Stored entries:
/-! ### Register accesses -/

/-- R32, R34, R107: RDREG while the block is not busy returns the register the table names (the ring window is
`RingWindowShowsTheSlot`), and a number not in the table reads 0; nothing of the block changes. -/
def Obligations.RdregReturnsTheRegister : Prop :=
  ∀ s : State, s.isBusy = false →
    exec (.rdreg 0x00) s = .next { s with rdData := 0#32 } ∧
    exec (.rdreg 0x01) s = .next { s with rdData := s.start } ∧
    exec (.rdreg 0x02) s = .next { s with rdData := s.byteLen } ∧
    exec (.rdreg 0x03) s = .next { s with rdData := s.n.setWidth 32 } ∧
    exec (.rdreg 0x04) s = .next { s with rdData := statusWord s } ∧
    exec (.rdreg 0x05) s = .next { s with rdData := s.pos } ∧
    exec (.rdreg 0x06) s = .next { s with rdData := s.syncIndex } ∧
    exec (.rdreg 0x07) s = .next { s with rdData := BitVec.ofNat 32 s.ringI } ∧
    exec (.rdreg 0x08) s = .next { s with rdData := BitVec.ofNat 32 s.ringCi } ∧
    exec (.rdreg 0x09) s = .next { s with rdData := BitVec.ofNat 32 s.ringCount } ∧
    exec (.rdreg 0x0A) s = .next { s with rdData := s.ringSeq } ∧
    (∀ n, n = 0x0B ∨ n = 0x0C ∨ n = 0x0D ∨ n = 0x0E ∨ n = 0x0F ∨ 0x20 ≤ n →
      exec (.rdreg n) s = .next { s with rdData := 0#32 })

/-- R89: the host writes a frame sequence number `q`, any 32-bit value, to `RING_SEQ`; from then on, while the block is
not busy, `RING_DATAk` reads the cell of slot `q mod 33` and channel `k` (where one has been written, R91), with no check
of which frame is there; reads change nothing of the block. -/
def Obligations.RingWindowShowsTheSlot : Prop :=
  ∀ (q : Word) (k : Fin 16) (s : State),
    exec (.wrreg 0x0A q) s = .next { s with ringSeq := q } ∧
    ∀ (slot : Fin 33) (w : Word), s.isBusy = false → slot.val = q.toNat % 33 → ringCell s slot k = some w →
      exec (.rdreg (0x10 + k)) { s with ringSeq := q } = .next { s with ringSeq := q, rdData := w }

/-- R91, R107, R138: while the block is busy `STATUS` and the host's own registers read exactly; a read of a cursor, the
count, the scan result or a ring cell, busy, or of an unwritten ring cell, in any phase, completes with a fresh draw of
`any32`. The value is free (log entry 2): the statement holds for every value of it. -/
def Obligations.RdregDrawsWhatIsNotFixed : Prop :=
  ∀ s : State,
    (s.isBusy = true →
      exec (.rdreg 0x04) s = .next { s with rdData := statusWord s } ∧
      exec (.rdreg 0x01) s = .next { s with rdData := s.start } ∧
      exec (.rdreg 0x02) s = .next { s with rdData := s.byteLen } ∧
      exec (.rdreg 0x03) s = .next { s with rdData := s.n.setWidth 32 } ∧
      exec (.rdreg 0x0A) s = .next { s with rdData := s.ringSeq } ∧
      (∀ n, n = 0x00 ∨ n = 0x0B ∨ n = 0x0C ∨ n = 0x0D ∨ n = 0x0E ∨ n = 0x0F ∨ 0x20 ≤ n →
        exec (.rdreg n) s = .next { s with rdData := 0#32 }) ∧
      ∀ n, n = 0x05 ∨ n = 0x06 ∨ n = 0x07 ∨ n = 0x08 ∨ n = 0x09 ∨ (0x10 ≤ n ∧ n < 0x20) →
        exec (.rdreg n) s = .next { s with rdData := Config.any32 s.draws, draws := s.draws + 1 }) ∧
    (∀ k : Fin 16, ringCell s (slotOf s.ringSeq.toNat) k = none →
      exec (.rdreg (0x10 + k)) s = .next { s with rdData := Config.any32 s.draws, draws := s.draws + 1 })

THE TASK - Every record above is to be copied out exactly.

RESPONSE TO THE EXERCISE -
/-! ### Register accesses -/

/-- R32, R34, R107: RDREG while the block is not busy returns the register the table names (the ring window is
`RingWindowShowsTheSlot`), and a number not in the table reads 0; nothing of the block changes. -/
def Obligations.RdregReturnsTheRegister : Prop :=
  ∀ s : State, s.isBusy = false →
    exec (.rdreg 0x00) s = .next { s with rdData := 0#32 } ∧
    exec (.rdreg 0x01) s = .next { s with rdData := s.start } ∧
    exec (.rdreg 0x02) s = .next { s with rdData := s.byteLen } ∧
    exec (.rdreg 0x03) s = .next { s with rdData := s.n.setWidth 32 } ∧
    exec (.rdreg 0x04) s = .next { s with rdData := statusWord s } ∧
    exec (.rdreg 0x05) s = .next { s with rdData := s.pos } ∧
    exec (.rdreg 0x06) s = .next { s with rdData := s.syncIndex } ∧
    exec (.rdreg 0x07) s = .next { s with rdData := BitVec.ofNat 32 s.ringI } ∧
    exec (.rdreg 0x08) s = .next { s with rdData := BitVec.ofNat 32 s.ringCi } ∧
    exec (.rdreg 0x09) s = .next { s with rdData := BitVec.ofNat 32 s.ringCount } ∧
    exec (.rdreg 0x0A) s = .next { s with rdData := s.ringSeq } ∧
    (∀ n, n = 0x0B ∨ n = 0x0C ∨ n = 0x0D ∨ n = 0x0E ∨ n = 0x0F ∨ 0x20 ≤ n →
      exec (.rdreg n) s = .next { s with rdData := 0#32 })

/-- R89: the host writes a frame sequence number `q`, any 32-bit value, to `RING_SEQ`; from then on, while the block is
not busy, `RING_DATAk` reads the cell of slot `q mod 33` and channel `k` (where one has been written, R91), with no check
of which frame is there; reads change nothing of the block. -/
def Obligations.RingWindowShowsTheSlot : Prop :=
  ∀ (q : Word) (k : Fin 16) (s : State),
    exec (.wrreg 0x0A q) s = .next { s with ringSeq := q } ∧
    ∀ (slot : Fin 33) (w : Word), s.isBusy = false → slot.val = q.toNat % 33 → ringCell s slot k = some w →
      exec (.rdreg (0x10 + k)) { s with ringSeq := q } = .next { s with ringSeq := q, rdData := w }

/-- R91, R107, R138: while the block is busy `STATUS` and the host's own registers read exactly; a read of a cursor, the
count, the scan result or a ring cell, busy, or of an unwritten ring cell, in any phase, completes with a fresh draw of
`any32`. The value is free (log entry 2): the statement holds for every value of it. -/
def Obligations.RdregDrawsWhatIsNotFixed : Prop :=
  ∀ s : State,
    (s.isBusy = true →
      exec (.rdreg 0x04) s = .next { s with rdData := statusWord s } ∧
      exec (.rdreg 0x01) s = .next { s with rdData := s.start } ∧
      exec (.rdreg 0x02) s = .next { s with rdData := s.byteLen } ∧
      exec (.rdreg 0x03) s = .next { s with rdData := s.n.setWidth 32 } ∧
      exec (.rdreg 0x0A) s = .next { s with rdData := s.ringSeq } ∧
      (∀ n, n = 0x00 ∨ n = 0x0B ∨ n = 0x0C ∨ n = 0x0D ∨ n = 0x0E ∨ n = 0x0F ∨ 0x20 ≤ n →
        exec (.rdreg n) s = .next { s with rdData := 0#32 }) ∧
      ∀ n, n = 0x05 ∨ n = 0x06 ∨ n = 0x07 ∨ n = 0x08 ∨ n = 0x09 ∨ (0x10 ≤ n ∧ n < 0x20) →
        exec (.rdreg n) s = .next { s with rdData := Config.any32 s.draws, draws := s.draws + 1 }) ∧
    (∀ k : Fin 16, ringCell s (slotOf s.ringSeq.toNat) k = none →
      exec (.rdreg (0x10 + k)) s = .next { s with rdData := Config.any32 s.draws, draws := s.draws + 1 })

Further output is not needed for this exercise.